# SOURCE DATA
-- ==== Sys2Proof/Certificates/Slice0/Obligations.lean ====
section
/-! DEFINITION. The statements for the provers, each formalising rules of spec/ or saying that it is the model's own.
Throughout, the ports, what has left by them and the pin `t_connected` are the plain data of log entries 1 and 5, the
parameters are the constant without a body of log entry 2 (`BUSY_ON_DISCONNECT` open too, log entry 3), the snapshot is
the option of log entry 11, and `completion` is the result `none` of a command (log entry 20). -/

open Sys2Proof Sys2Proof.Machine

/-! ## Encodings -/

/-- No bit of an encoding is dropped: every well-formed row of the table survives encoding and decoding. For the
request, frame and wire value rows this rests on the model's choice that the decoder also reads the words of the output
layers (log entry 28: the block itself decodes none of them, R77); for negative raw values the layout is two's
complement (log entry 15). -/
def Obligations.DecodeOfEncodeGivesBack : Prop :=
  ∀ (T : CrcTable) (i : Instr), WellFormed i = true → decodeWith T (encodeWith T i) = .ok i

/-- Every word has one meaning: what the decoder accepts is the encoding of the instruction it reads, and that
instruction is well formed. For requests, frames and wire values, which the block itself never decodes (R77), what is
accepted, and that a family-A frame is accepted only with the CRC of the bytes before it, is the model's choice (log
entry 28); that words are refused rather than dropped is R86's and U6's advice to a model (log entry 6); for raw values
the layout is two's complement (log entry 15). -/
def Obligations.EncodeOfDecodeGivesBack : Prop :=
  ∀ (T : CrcTable) (w : PortWord) (i : Instr), decodeWith T w = .ok i → encodeWith T i = w ∧ WellFormed i = true

/-- Words written out in spec/95_test_vectors.md decode to the instructions that stand beside them there; but for the
`CONNECT` word, which is written out by hand from format P of R80 and the `op` of R81. That a frame decodes at all is
the model's choice (log entry 28: the block reads none), and the frame's CRC is that of the candidate table `T_8005`
(log entry 16). That the beat 0xFED4 is the raw value -300 is the two's complement of GK2, general knowledge to the spec
(log entry 15). -/
def Obligations.VectorWordsDecode : Prop :=
  decodeCommand 0x40C800980000 [] = .ok (.encByteWrite 200 152 0) ∧
    decodeCommand 0x50C8005403FF [] = .ok (.encWordWrite 200 84 1023) ∧
    decodeCommand 0x600000000002 [0x012C, 0xFED4] = .ok (.encRaw [300, -300]) ∧
    decodeCommand 0x9000FFFFFFFF [] = .ok (.connect 0xFFFFFFFF) ∧
    decodeCommand 0xD00005000604 [0x0001, 0x002C, 0x00FE, 0x00D4] = .ok (.send 5 6 [0x01, 0x2C, 0xFE, 0xD4]) ∧
    decodeEvent 0x3001 [0x01] = .ok (.evMessage [0x01]) ∧
    decodeRequest 0x400001000300 [] = .ok (.tSubscribe 1 3) ∧
    decodeFrameA table8005
      [0xFF, 0xFF, 0xFD, 0x00, 0xC8, 0x06, 0x00, 0x03, 0x98, 0x00, 0x00, 0xAE, 0x2D] = .ok (.frameAByte 200 152 0)

/-- R80 and the opcodes of R81 as arithmetic on the word: the opcode in `CW[47:44]`, `CW[43:40]` zero, every operand
field at its place, and the stream of beats. The beat of a raw value is its residue modulo 65536: for a negative `i16`
that is the two's complement of R12's `tc16` (general knowledge to the spec, log entry 15), and for an integer that is
no `i16` it is the model's own (log entry 17). -/
def Obligations.CommandWordLayout : Prop :=
  (∀ seed bytes, bytes.length ≤ 65535 →
      ∃ cw, encode (.crcCompute seed bytes) = .command cw (bytes.map fun b => BitVec.ofNat 16 b.toNat) ∧
        cw.toNat = 0x1 * 2 ^ 44 + seed.toNat * 2 ^ 16 + bytes.length) ∧
    (∀ deviceId address value, ∃ cw, encode (.encByteWrite deviceId address value) = .command cw [] ∧
        cw.toNat = 0x4 * 2 ^ 44 + deviceId.toNat * 2 ^ 32 + address.toNat * 2 ^ 16 + value.toNat) ∧
    (∀ deviceId address value, ∃ cw, encode (.encWordWrite deviceId address value) = .command cw [] ∧
        cw.toNat = 0x5 * 2 ^ 44 + deviceId.toNat * 2 ^ 32 + address.toNat * 2 ^ 16 + value.toNat) ∧
    (∀ values : List Int, values.length ≤ 65535 →
      ∃ cw beats, encode (.encRaw values) = .command cw beats ∧ cw.toNat = 0x6 * 2 ^ 44 + values.length ∧
        beats.map (fun b => (b.toNat : Int)) = values.map (fun v => v % 65536)) ∧
    (∃ cw, encode .scan = .command cw [] ∧ cw.toNat = 0x8 * 2 ^ 44) ∧
    (∀ peripheralId, ∃ cw, encode (.connect peripheralId) = .command cw [] ∧
        cw.toNat = 0x9 * 2 ^ 44 + peripheralId.toNat) ∧
    (∃ cw, encode .disconnect = .command cw [] ∧ cw.toNat = 0xA * 2 ^ 44) ∧
    (∃ cw, encode .sreset = .command cw [] ∧ cw.toNat = 0xB * 2 ^ 44) ∧
    (∃ cw, encode .isConnected = .command cw [] ∧ cw.toNat = 0xC * 2 ^ 44) ∧
    (∀ service characteristic payload, payload.length ≤ 255 →
      ∃ cw, encode (.send service characteristic payload) =
          .command cw (payload.map fun b => BitVec.ofNat 16 b.toNat) ∧
        cw.toNat = 0xD * 2 ^ 44 + service.toNat * 2 ^ 24 + characteristic.toNat * 2 ^ 8 + payload.length)

/-- R83 and R84 as arithmetic on the word. -/
def Obligations.EventAndRequestWordLayout : Prop :=
  encode .evConnect = .event 0x1000 [] ∧ encode .evWriteDone = .event 0x2000 [] ∧ encode .evTick = .tick ∧
    (∀ rawBytes, rawBytes.length ≤ 255 →
      ∃ ew, encode (.evMessage rawBytes) = .event ew rawBytes ∧ ew.toNat = 0x3 * 2 ^ 12 + rawBytes.length) ∧
    (∃ tw, Request.discover.portWord = .out (.request tw []) ∧ tw.toNat = 0x1 * 2 ^ 44) ∧
    (∀ peripheralId, ∃ tw, (Request.connect peripheralId).portWord = .out (.request tw []) ∧
        tw.toNat = 0x2 * 2 ^ 44 + peripheralId.toNat) ∧
    (∀ framing service characteristic payload, payload.length ≤ 255 →
      ∃ tw, (Request.write framing service characteristic payload).portWord = .out (.request tw payload) ∧
        tw.toNat = 0x3 * 2 ^ 44 + framing.toNat * 2 ^ 40 + service.toNat * 2 ^ 24 + characteristic.toNat * 2 ^ 8 +
          payload.length) ∧
    (∀ service characteristic, ∃ tw, (Request.subscribe service characteristic).portWord = .out (.request tw []) ∧
        tw.toNat = 0x4 * 2 ^ 44 + service.toNat * 2 ^ 24 + characteristic.toNat * 2 ^ 8) ∧
    (∃ tw, Request.teardown.portWord = .out (.request tw []) ∧ tw.toNat = 0x5 * 2 ^ 44) ∧
    (∀ reason, ∃ tw, (Request.linkError reason).portWord = .out (.request tw []) ∧
        tw.toNat = 0x6 * 2 ^ 44 + reason.toNat)

/-- R86, command words: which words with which streams are instructions, written on the number the word is. A word is
accepted exactly when its `op` is not reserved, `CW[43:40]` is 0, every field its format requires to be 0 is 0, its
stream has the length it announces, and every byte beat is a byte. That the decoder refuses the other words by name, and
a stream of another length than announced with them, is log entry 6. -/
def Obligations.LegalCommandWords : Prop :=
  ∀ (cw : CommandWord) (beats : List Half),
    let w := cw.toNat
    let field := fun hi lo => w / 2 ^ lo % 2 ^ (hi + 1 - lo)
    let bytes := ∀ b ∈ beats, b.toNat < 256
    (∃ i, decodeCommand cw beats = .ok i) ↔
      field 43 40 = 0 ∧
        ((field 47 44 = 0x1 ∧ field 39 32 = 0 ∧ beats.length = field 15 0 ∧ bytes) ∨
          (field 47 44 = 0x4 ∧ field 15 8 = 0 ∧ beats = []) ∨
          (field 47 44 = 0x5 ∧ beats = []) ∨
          (field 47 44 = 0x6 ∧ field 39 16 = 0 ∧ beats.length = field 15 0) ∨
          ((field 47 44 = 0x8 ∨ field 47 44 = 0xA ∨ field 47 44 = 0xB ∨ field 47 44 = 0xC) ∧ field 39 0 = 0 ∧
            beats = []) ∨
          (field 47 44 = 0x9 ∧ field 39 32 = 0 ∧ beats = []) ∨
          (field 47 44 = 0xD ∧ beats.length = field 7 0 ∧ bytes))

/-- R86, event words: accepted exactly when `EW[11:8]` is 0, the kind is one of the three, and the byte count is 0 for
an event without bytes and the number of bytes for a message. That the decoder refuses the other words by name, and a
stream of another length than announced with them, is log entry 6. -/
def Obligations.LegalEventWords : Prop :=
  ∀ (ew : EventWord) (bytes : List Byte),
    let w := ew.toNat
    (∃ i, decodeEvent ew bytes = .ok i) ↔
      w / 2 ^ 8 % 2 ^ 4 = 0 ∧
        (((w / 2 ^ 12 = 0x1 ∨ w / 2 ^ 12 = 0x2) ∧ w % 2 ^ 8 = 0 ∧ bytes = []) ∨
          (w / 2 ^ 12 = 0x3 ∧ bytes.length = w % 2 ^ 8))

/-! ## The CRC Engine -/

/-- R100, R101, R103: `CRC_COMPUTE` returns the seed for no bytes, and one more byte takes the returned value through
the update step, written on numbers with the table `T` of the instance; nothing else changes. -/
def Obligations.CrcComputeFoldsTheUpdateStep : Prop :=
  ∀ (s : State) (seed : Half),
    Answers s (exec (.crcCompute seed []) s) s.session [] [.word seed] ∧
      ∀ (bytes : List Byte) (b : Byte), ∃ acc next : Half,
        Answers s (exec (.crcCompute seed bytes) s) s.session [] [.word acc] ∧
          Answers s (exec (.crcCompute seed (bytes ++ [b])) s) s.session [] [.word next] ∧
          next.toNat =
            ((acc.toNat <<< 8) &&& 0xFFFF) ^^^
              (Config.params.crcTable (BitVec.ofNat 8 (((acc.toNat >>> 8) ^^^ b.toNat) &&& 0xFF))).toNat

/-- R104 (for a seed other than 0 the spec marks it as derived from R100): the CRC over two pieces, the value returned
for the first carried as the seed of the second. -/
def Obligations.CrcSplitsOverPieces : Prop :=
  ∀ (s t u : State) (seed : Half) (a b : List Byte), ∃ first whole : Half,
    Answers s (exec (.crcCompute seed a) s) s.session [] [.word first] ∧
      Answers t (exec (.crcCompute first b) t) t.session [] [.word whole] ∧
      Answers u (exec (.crcCompute seed (a ++ b)) u) u.session [] [.word whole]

/-- R58, R105, R118: the CRC and encoder commands are accepted in every state, return the same result in any two, and
change nothing. -/
def Obligations.PureCommandsIgnoreTheState : Prop :=
  ∀ (i : Instr),
    ((∃ seed bytes, i = .crcCompute seed bytes) ∨ (∃ d a v, i = .encByteWrite d a v) ∨
        (∃ d a v, i = .encWordWrite d a v) ∨ (∃ values, i = .encRaw values)) →
      ∃ r : Result, ∀ s : State, Answers s (exec i s) s.session [] [r]

/-! ## The Packet Encoder -/

/-- R71 and R111: the 13 bytes of a byte write, for all operands. -/
def Obligations.ByteWriteFrameBytes : Prop :=
  ∀ (s : State) (deviceId : Byte) (address : Half) (value : Byte),
    let body : List Byte :=
      [0xFF, 0xFF, 0xFD, 0x00, deviceId, 0x06, 0x00, 0x03, BitVec.ofNat 8 (address.toNat % 256),
        BitVec.ofNat 8 (address.toNat / 256), value]
    let c := computeCrc Config.params.crcTable 0 body
    Answers s (exec (.encByteWrite deviceId address value) s) s.session []
      [.bytes (body ++ [BitVec.ofNat 8 (c.toNat % 256), BitVec.ofNat 8 (c.toNat / 256)])]

/-- R72 and R112: the 14 bytes of a word write, for all operands. -/
def Obligations.WordWriteFrameBytes : Prop :=
  ∀ (s : State) (deviceId : Byte) (address : Half) (value : Half),
    let body : List Byte :=
      [0xFF, 0xFF, 0xFD, 0x00, deviceId, 0x07, 0x00, 0x03, BitVec.ofNat 8 (address.toNat % 256),
        BitVec.ofNat 8 (address.toNat / 256), BitVec.ofNat 8 (value.toNat % 256), BitVec.ofNat 8 (value.toNat / 256)]
    let c := computeCrc Config.params.crcTable 0 body
    Answers s (exec (.encWordWrite deviceId address value) s) s.session []
      [.bytes (body ++ [BitVec.ofNat 8 (c.toNat % 256), BitVec.ofNat 8 (c.toNat / 256)])]

/-- R115, with R12's `tc16` (that a negative value is laid out in two's complement is the spec's GK2; log entry 15), and
the spec's derived R117: `2n` bytes, value `k` at the offsets `2k` (high byte) and `2k + 1` (low byte), as the residue
of the value modulo 65536; nothing for no values. No `i16` is clamped or refused (R113). Integers that are no `i16`,
which no port can spell, are reduced the same way by the model's choice (log entry 17). -/
def Obligations.RawPayloadBytes : Prop :=
  ∀ (s : State) (values : List Int), ∃ out : List Byte,
    Answers s (exec (.encRaw values) s) s.session [] [.bytes out] ∧ out.length = 2 * values.length ∧
      ∀ (k : Nat) (v : Int), values[k]? = some v →
        (out[2 * k]?.map fun b => (b.toNat : Int)) = some (v % 65536 / 256) ∧
          (out[2 * k + 1]?.map fun b => (b.toNat : Int)) = some (v % 256)
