theorem all_isI16_map_ofTc16 (beats : List Half) : (beats.map ofTc16).all isI16 = true := by
  simp [isI16_ofTc16]

theorem encodeWith_of_decodeOperands (T : CrcTable) (op : CommandOp) (cw : CommandWord) (beats : List Half) (i : Instr)
    (hop : opOf cw = op.code) (hz : cw.extractLsb' 40 4 = 0) (h : decodeOperands op cw beats = .ok i) :
    encodeWith T i = .command cw beats ∧ WellFormed i = true := by
  have hcw := commandWord_of_fields op cw hop hz
  have hcw40 := commandWord40_of_fields op cw hop hz
  cases op <;> simp only [decodeOperands, ite_error_eq_ok_iff, map_eq_ok_iff, byteStream_ok, valueStream_ok,
    formatN_ok_iff, Except.ok.injEq] at h
  case crcCompute =>
    obtain ⟨h39, bytes, ⟨hlength, rfl⟩, rfl⟩ := h
    rw [List.length_map] at hlength
    rw [h39] at hcw
    refine ⟨?_, decide_eq_true (hlength ▸ Nat.le_of_lt_succ (BitVec.isLt _))⟩
    rw [encodeWith, ofNat_eq_of_eq_toNat hlength, hi8_field, lo8_field, hcw]
  case encByteWrite =>
    obtain ⟨h15, rfl, rfl⟩ := h
    rw [h15] at hcw
    exact ⟨congrArg (PortWord.command · []) hcw, rfl⟩
  case encWordWrite =>
    obtain ⟨rfl, rfl⟩ := h
    rw [← hi8_field, ← lo8_field] at hcw
    exact ⟨congrArg (PortWord.command · []) hcw, rfl⟩
  case encRaw =>
    obtain ⟨h39, values, ⟨hlength, rfl⟩, rfl⟩ := h
    have hhigh : cw.extractLsb' 32 8 = 0 ∧ cw.extractLsb' 16 16 = 0 := by
      simp only [field_eq_zero] at h39 ⊢; omega
    rw [hhigh.1, hhigh.2] at hcw
    refine ⟨?_, rawValuesOk_iff.2 ⟨?_, all_isI16_map_ofTc16 beats⟩⟩
    · rw [encodeWith, List.length_map, ofNat_eq_of_eq_toNat hlength, hi8_field, lo8_field, hcw, map_tc16_map_ofTc16]
    · exact (List.length_map _).trans_le (hlength ▸ Nat.le_of_lt_succ (BitVec.isLt _))
  case connect =>
    obtain ⟨h39, rfl, rfl⟩ := h
    have hlow : (0#8) ++ cw.extractLsb' 0 32 = cw.extractLsb' 0 40 := by
      rw [field_eq_zero] at h39
      apply BitVec.eq_of_toNat_eq; rw [toNat_append_add]; simp only [toNat_field]; simp; omega
    rw [← hlow] at hcw40
    exact ⟨congrArg (PortWord.command · []) hcw40, rfl⟩
  case send =>
    obtain ⟨bytes, ⟨hlength, rfl⟩, rfl⟩ := h
    rw [List.length_map] at hlength
    refine ⟨?_, decide_eq_true (hlength ▸ Nat.le_of_lt_succ (BitVec.isLt _))⟩
    rw [encodeWith, ofNat_eq_of_eq_toNat hlength, pairField_of_fields, hcw40]
  all_goals
    obtain ⟨h40, rfl, rfl⟩ := h
    rw [h40] at hcw40
    exact ⟨congrArg (PortWord.command · []) hcw40, rfl⟩

theorem encodeWith_of_decodeEvent (T : CrcTable) (ew : EventWord) (edata : List Byte) (i : Instr)
    (h : decodeEvent ew edata = .ok i) : encodeWith T i = .event ew edata ∧ WellFormed i = true := by
  obtain ⟨hz, ⟨hcode, hn, rfl, rfl⟩ | ⟨hcode, hn, rfl, rfl⟩ | ⟨hcode, hlength, rfl⟩⟩ := (decodeEvent_ok_iff _ _ _).1 h
  · have hew := eventWord_of_fields 0x1 ew hcode hz
    rw [hn] at hew
    exact ⟨congrArg (PortWord.event · []) hew, rfl⟩
  · have hew := eventWord_of_fields 0x2 ew hcode hz
    rw [hn] at hew
    exact ⟨congrArg (PortWord.event · []) hew, rfl⟩
  · refine ⟨?_, decide_eq_true (hlength ▸ Nat.le_of_lt_succ (BitVec.isLt _))⟩
    rw [encodeWith, ofNat_eq_of_eq_toNat hlength, eventWord_of_fields 0x3 ew hcode hz]

/-- A request without `framing` whose fields are put together in `low` (R84). -/
theorem request_of_fields (code : BitVec 4) (low : BitVec 40) (tw : RequestWord) (tdata : List Byte)
    (hcode : (tw.extractLsb' 44 4).toNat = code.toNat) (hlow : tw.toNat % 2 ^ 44 = low.toNat) :
    PortWord.out (.request (requestWord code false low) tdata) = .out (.request tw tdata) := by
  congr
  apply BitVec.eq_of_toNat_eq
  rw [requestWord_toNat, ← hcode, toNat_field, ← hlow]
  simp
  omega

# WORK TO COMPLETE
Would you print exactly, and only, the lines of the data above from the line with "accepted, and that" through the line with "decodeCommand 0x50C8005403FF []", inclusive?

# RESPONSE AREA
accepted, and that a family-A frame is accepted only with the CRC of the bytes before it, is the model's choice (log
entry 28); that words are refused rather than dropped is R86's and U6's advice to a model (log entry 6); for raw values
the layout is two's complement (log entry 15). -/
def Obligations.EncodeOfDecodeGivesBack : Prop :=
  ∀ (T : CrcTable) (w : PortWord) (i : Instr), decodeWith T w = .ok i → encodeWith T i = w ∧ WellFormed i = true

/-- Words written out in spec/95_test_vectors.md decode to the instructions that stand beside them there; but for the
`CONNECT` word, which is written out by hand from format P of R80 and the `op` of R81. That a frame decodes at all is
the model's choice (log entry 28: the block reads none), and the frame's CRC is that of the candidate table `T_8005`
(log entry 16). That the beat 0xFED4 is the raw value -300 is the two's complement of GK2, general knowledge to the spec
(log entry 15). -/
def Obligations.VectorWordsDecode : Prop :=
  decodeCommand 0x40C800980000 [] = .ok (.encByteWrite 200 152 0) ∧
    decodeCommand 0x50C8005403FF [] = .ok (.encWordWrite 200 84 1023) ∧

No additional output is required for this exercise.